Когда ты будешь это читать, я уже буду далеко. Я не люблю прощаний. Продолжай писать стихи. Оставайся таким же сладким и милым, как поется в  песне. Не забывай меня.

С любовью,

Тетя Розана.

  Меня удивили детские каракули, как будто третьеклассник что-то старательно и вместе с тем неуклюже выводил пером, чтобы случайно не наделать ошибок, но при этом оставляя неизбежные кляксы. По сей день, я с искренним чувством перечитываю это письмо, когда мне уже много лет, и на висках - седина.

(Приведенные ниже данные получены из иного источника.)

/-- The missing inputs that HOLD bridges (R297). -/
def PollEntry.holdLimit (x : PollEntry) : Nat := [0, 1, 2, 4].getD (bits x.w1 11 10) 0

/-- The first instant after a time, and the number of an instant (R283). -/
def PollEntry.instantAfter (x : PollEntry) (t : Nat) : Nat :=
  if t < x.phase then x.phase else x.phase + ((t - x.phase) / x.period + 1) * x.period
def PollEntry.instantNo (x : PollEntry) (t : Nat) : Nat := (t - x.phase) / x.period

/-- The entry as the inputs that have been taken so far have it (R284). -/
def PollEntry.path (x : PollEntry) : PollEntry := { x with w0 := x.v0, w1 := x.v1 }

/-- The entry's next instant: after a time, and after the last one at which it took an input (R284, R293). -/
def PollEntry.nextDue (x : PollEntry) (t : Nat) : Nat :=
  max (x.instantAfter t) (match x.took with | some u => x.instantAfter u | none => 0)

/-- A counter of the pipeline counts, by offset from PL_CNT_POLL (R316). -/
def countPl (h : Half) (b k n : Nat) (s : State) : State := s.count (bayKey h b + Reg.PL_CNT + k) n

/-- A bit of PL_STAT is set. -/
def plMark (h : Half) (b : Nat) (f : Fld) (s : State) : State := s.put (bayKey h b) f 1

/-- The pipeline is enabled (R285). -/
def State.plRuns (s : State) (h : Half) (b : Nat) : Bool := s.flag (bayKey h b) Reg.PL_CFG_EN

/-- The pipeline takes inputs: it is enabled, and TREF runs (R285, R293, R313). -/
def State.plTakes (s : State) (h : Half) (b : Nat) : Bool :=
  s.plRuns h b && s.trefRuns && decide (s.power.mode = .run)

/-! ## Chains (R294 to R300) -/

/-- What an entry's PRESET selects: set, K, log2 D and coefficients (R295, R98). -/
structure Chosen where
  set : Nat
  k : Nat
  logD : Nat
  coef : List Int

/-- The coefficients of a custom set. -/
def FirSet.coefs (x : FirSet) : List Int := (List.range 32).map (fun i => (tblGet x.coef 0 i).toInt)

def chosenFir (j k logD : Nat) : Chosen := ⟨j, k, logD, (List.range 32).map (Config.fir j)⟩

def chosenSet (j : Nat) (x : FirSet) : Chosen := ⟨j, x.k, x.logD, x.coefs⟩

def State.chosen (s : State) (h : Half) (b preset : Nat) : Chosen :=
  let p := if preset = 0 then (match (s.half h).defaults.preset with | .noon => 2 | .dusk => 3 | .night => 4) else preset
  match p with
  | 1 => chosenFir 0 3 1
  | 2 => chosenFir 1 3 2
  | 3 => chosenFir 2 4 3
  | 4 => chosenFir 3 5 4
  | 5 => chosenFir 4 5 5
  | 8 => chosenSet 5 (s.pipe h b).set0.now
  | 9 => chosenSet 6 (s.pipe h b).set1.now
  | _ => ⟨7, 0, 0, []⟩

/-- A chain right after a reset (R297). -/
def Chosen.fresh (c : Chosen) : FilterChain := { FilterChain.reset with set := c.set, k := c.k, logD := c.logD, coef := c.coef }

/-- The same chain right after a reset. -/
def FilterChain.restart (x : FilterChain) : FilterChain :=
  { FilterChain.reset with set := x.set, k := x.k, logD := x.logD, coef := x.coef }

/-- The number of inputs an output depends on (R294). -/
def FilterChain.support (x : FilterChain) : Nat :=
  if x.set = 7 then 1 else x.k * (2 ^ x.logD - 1) + 31 * 2 ^ x.logD + 1

/-- A change of what an entry's chain is to be (R298, R299). -/
def PollEntry.retune (x : PollEntry) (c : Chosen) : PollEntry :=
  if c.k = x.chain.k ∧ c.logD = x.chain.logD then
    if c.coef = x.chain.coef then
      { x with next := none, after := none, chain := { x.chain with set := c.set } }
    else if x.fade.isSome then { x with next := none, after := some (c.set, c.coef) }
    else { x with next := none, fade := some (x.chain.coef, 0), chain := { x.chain with set := c.set, coef := c.coef } }
  else
    match x.next with
    | some n =>
      if c.k = n.k ∧ c.logD = n.logD then { x with next := some { n with set := c.set, coef := c.coef } }
      else { x with next := some c.fresh }
    | none => { x with next := some c.fresh }

/-- A reset of an entry's chains (R297, R298, R299): a fade ends, and a change that waits behind it is applied. -/
def PollEntry.resetChains (x : PollEntry) : PollEntry :=
  let c := match x.after with
    | some (i, l) => { x.chain with set := i, coef := l }
    | none => x.chain
  { x with chain := c.restart, next := x.next.map FilterChain.restart, fade := none, after := none, run := 0 }

/-- An entry's coefficients replaced without a fade (R299). -/
def PollEntry.recoef (x : PollEntry) (c : Chosen) : PollEntry :=
  if c.k = x.chain.k ∧ c.logD = x.chain.logD then
    { x with next := none, fade := none, after := none, chain := { x.chain with set := c.set, coef := c.coef } }
  else x.retune c

/-- A change of what the chain is to be while the pipeline is stopped: no stream runs that a chain in force could go on with;
a chain that waited when the pipeline stopped waits on (R298). -/
def PollEntry.rechoose (x : PollEntry) (c : Chosen) : PollEntry :=
  let waits := match x.next with | some n => decide (c.k = n.k ∧ c.logD = n.logD) | none => false
  if (c.k = x.chain.k ∧ c.logD = x.chain.logD) ∨ waits = true then x.recoef c
  else { x with chain := c.fresh, next := none, fade := none, after := none, chg := true }

/-- A commit takes effect on the chains: one that changes KIND, SRC, CH, SGN or PER resets them (R284, R298). -/
def PollEntry.adopt (x : PollEntry) (runs : Bool) (w0 w1 : Word) (c : Chosen) : PollEntry :=
  let y := { x with v0 := w0, v1 := w1 }
  let reset := decide (bits x.v0 19 1 ≠ bits w0 19 1) || decide (bits x.v1 19 16 ≠ bits w1 19 16)
  if bits x.v0 19 17 = 0 then { y with chain := c.fresh, next := none, fade := none, after := none, run := 0, chg := true }
  else
    let z := if runs then y.retune c else y.rechoose c
    if reset then { z.resetChains with chg := true } else z

/-- The integrators take an input (R294). -/
def integrate : List Int → Int → List Int
  | [], _ => []
  | a :: t, v => (a + v) :: integrate t (a + v)

/-- The combs at a decimation instant: the value that comes out, and their contents (R294). -/
def combs : List Int → Int → Int × List Int
  | [], v => (v, [])
  | c :: t, v =>
    let r := combs t (v - c)
    (r.1, v :: r.2)

def firSum (coef hist : List Int) : Int := ((List.zipWith (fun c x => c * x) coef hist).sum + 131072) / 262144

/-- The decimated value of the CIC part at a decimation instant, rounded (R294). -/
def FilterChain.cic (x : FilterChain) (base : Int) : Int × List Int :=
  let r := combs x.comb (x.integ.getLastD 0)
  let n := x.k * x.logD
  ((r.1 + base * 2 ^ n + (if n = 0 then 0 else 2 ^ (n - 1))) / 2 ^ n, r.2)

/-- An input enters a chain: the first after a reset sets the level of the past (R297). -/
def FilterChain.enter (x : FilterChain) (v : Int) (sat subst : Bool) : FilterChain :=
  let y := match x.base with
    | some _ => x
    | none =>
      { x with base := some v, integ := List.replicate x.k 0, comb := List.replicate x.k 0, hist := List.replicate 32 v,
               outs := 0, sat := none, subst := none }
  { y with
    integ := integrate y.integ (v - y.base.getD 0),
    sat := if sat then some 0 else y.sat.map (· + 1),
    subst := if subst then some 0 else y.subst.map (· + 1) }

-----------------------------------

  Когда открываешь дверь шлифовальной на гребеночной фабрике, то будто бы огонь чистилища начинает поглощать твою плоть. Рабочие сидят на табуретах, они съежены - будто гномы у больших вращающихся абразивных колес. Они прикладывают расчески к колесам, чтобы загладить грубо торчащие во все стороны заусенцы. Помещение сотрясается от грохота машин, и противный запах наполняет собой и без того затхлый воздух. Грязь представляет собой смесь пепла и воды, льющейся на колеса, чтобы они не перегревались там, где к ним приложена будущая расческа. Поэтому шлифовальная расположена в подвале фабрики, где нет окон, и рабочие трудятся лишь при блеклом свете голых лампочек, лишь многократно усиливающем весь этот ад. Здесь шум, вонь, жара и замученные люди. В самые холодные дни года температура в шлифовальной - угнетающая, а летом - она невыносима вообще. Там работают изгои фабрики: вновь прибывшие из Канады и Италии, не чурающиеся никакой работы, даже самой жуткой, нарушители спокойствия, которым нужно сломить дух, чтобы поставить на место, или те, кого просто не слишком чтит руководство фабрики во главе с Гектором Монардом.

  Тем утром Гектор Монард поприветствовал меня на входе. Мой отец забыл взять на работу свой завтрак, и мать послала меня, чтобы ему его принес. Я почувствовал, как съежился, когда Гектор Монард впился в меня своими глазами. «Он опасен, как нож», - говорили о нем рабочие.

  Жадно схватив глоток воздуха, я зашелестел бумажным мешком.

  - Отец забыл взять свой завтрак.

  Он осмотрел меня, как будто я был пятном грязи на его воскресном костюме.

  - Кто твой отец?

  - Луис Морё, - с трудом выдавил я.

  - В шлифовальной - сказал он, кинув руку через плечо.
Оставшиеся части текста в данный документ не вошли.